-- TO DO --
Repeat, exactly and alone, every line from the line that contains "Sys2Proof.Machine.execEmitHdr f s" to the end of the entries.
═════ DATA PROVIDED ═════
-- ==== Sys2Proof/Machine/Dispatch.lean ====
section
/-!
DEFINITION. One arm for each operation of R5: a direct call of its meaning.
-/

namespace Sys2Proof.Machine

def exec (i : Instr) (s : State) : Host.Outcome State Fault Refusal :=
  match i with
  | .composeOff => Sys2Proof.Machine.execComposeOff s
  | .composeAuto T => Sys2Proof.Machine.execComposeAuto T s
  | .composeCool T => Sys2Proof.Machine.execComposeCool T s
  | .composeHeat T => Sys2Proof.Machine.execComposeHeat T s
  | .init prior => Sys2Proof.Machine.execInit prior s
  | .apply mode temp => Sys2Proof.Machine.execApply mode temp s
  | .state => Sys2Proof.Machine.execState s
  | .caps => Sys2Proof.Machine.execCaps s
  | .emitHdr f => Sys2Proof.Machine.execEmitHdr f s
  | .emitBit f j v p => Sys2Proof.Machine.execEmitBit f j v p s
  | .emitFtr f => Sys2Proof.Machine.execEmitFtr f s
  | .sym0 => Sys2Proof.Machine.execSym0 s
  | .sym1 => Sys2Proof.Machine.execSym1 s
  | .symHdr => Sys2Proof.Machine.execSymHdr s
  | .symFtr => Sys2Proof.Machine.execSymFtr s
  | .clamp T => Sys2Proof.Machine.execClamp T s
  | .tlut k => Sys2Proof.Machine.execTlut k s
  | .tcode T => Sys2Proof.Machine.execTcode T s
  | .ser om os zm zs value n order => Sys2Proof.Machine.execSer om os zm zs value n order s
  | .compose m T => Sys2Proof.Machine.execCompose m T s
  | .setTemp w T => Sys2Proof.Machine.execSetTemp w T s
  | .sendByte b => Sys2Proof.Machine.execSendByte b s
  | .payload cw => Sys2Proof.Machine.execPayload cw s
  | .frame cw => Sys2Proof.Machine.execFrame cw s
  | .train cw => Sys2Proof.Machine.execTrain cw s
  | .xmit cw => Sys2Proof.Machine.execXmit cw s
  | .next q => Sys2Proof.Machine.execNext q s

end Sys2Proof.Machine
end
═════
-- PROBLEM SOLUTION --
  | .emitHdr f => Sys2Proof.Machine.execEmitHdr f s
  | .emitBit f j v p => Sys2Proof.Machine.execEmitBit f j v p s
  | .emitFtr f => Sys2Proof.Machine.execEmitFtr f s
  | .sym0 => Sys2Proof.Machine.execSym0 s
  | .sym1 => Sys2Proof.Machine.execSym1 s
  | .symHdr => Sys2Proof.Machine.execSymHdr s
  | .symFtr => Sys2Proof.Machine.execSymFtr s
  | .clamp T => Sys2Proof.Machine.execClamp T s
  | .tlut k => Sys2Proof.Machine.execTlut k s
  | .tcode T => Sys2Proof.Machine.execTcode T s
  | .ser om os zm zs value n order => Sys2Proof.Machine.execSer om os zm zs value n order s
  | .compose m T => Sys2Proof.Machine.execCompose m T s
  | .setTemp w T => Sys2Proof.Machine.execSetTemp w T s
  | .sendByte b => Sys2Proof.Machine.execSendByte b s
  | .payload cw => Sys2Proof.Machine.execPayload cw s
  | .frame cw => Sys2Proof.Machine.execFrame cw s
  | .train cw => Sys2Proof.Machine.execTrain cw s
  | .xmit cw => Sys2Proof.Machine.execXmit cw s
  | .next q => Sys2Proof.Machine.execNext q s

end Sys2Proof.Machine
end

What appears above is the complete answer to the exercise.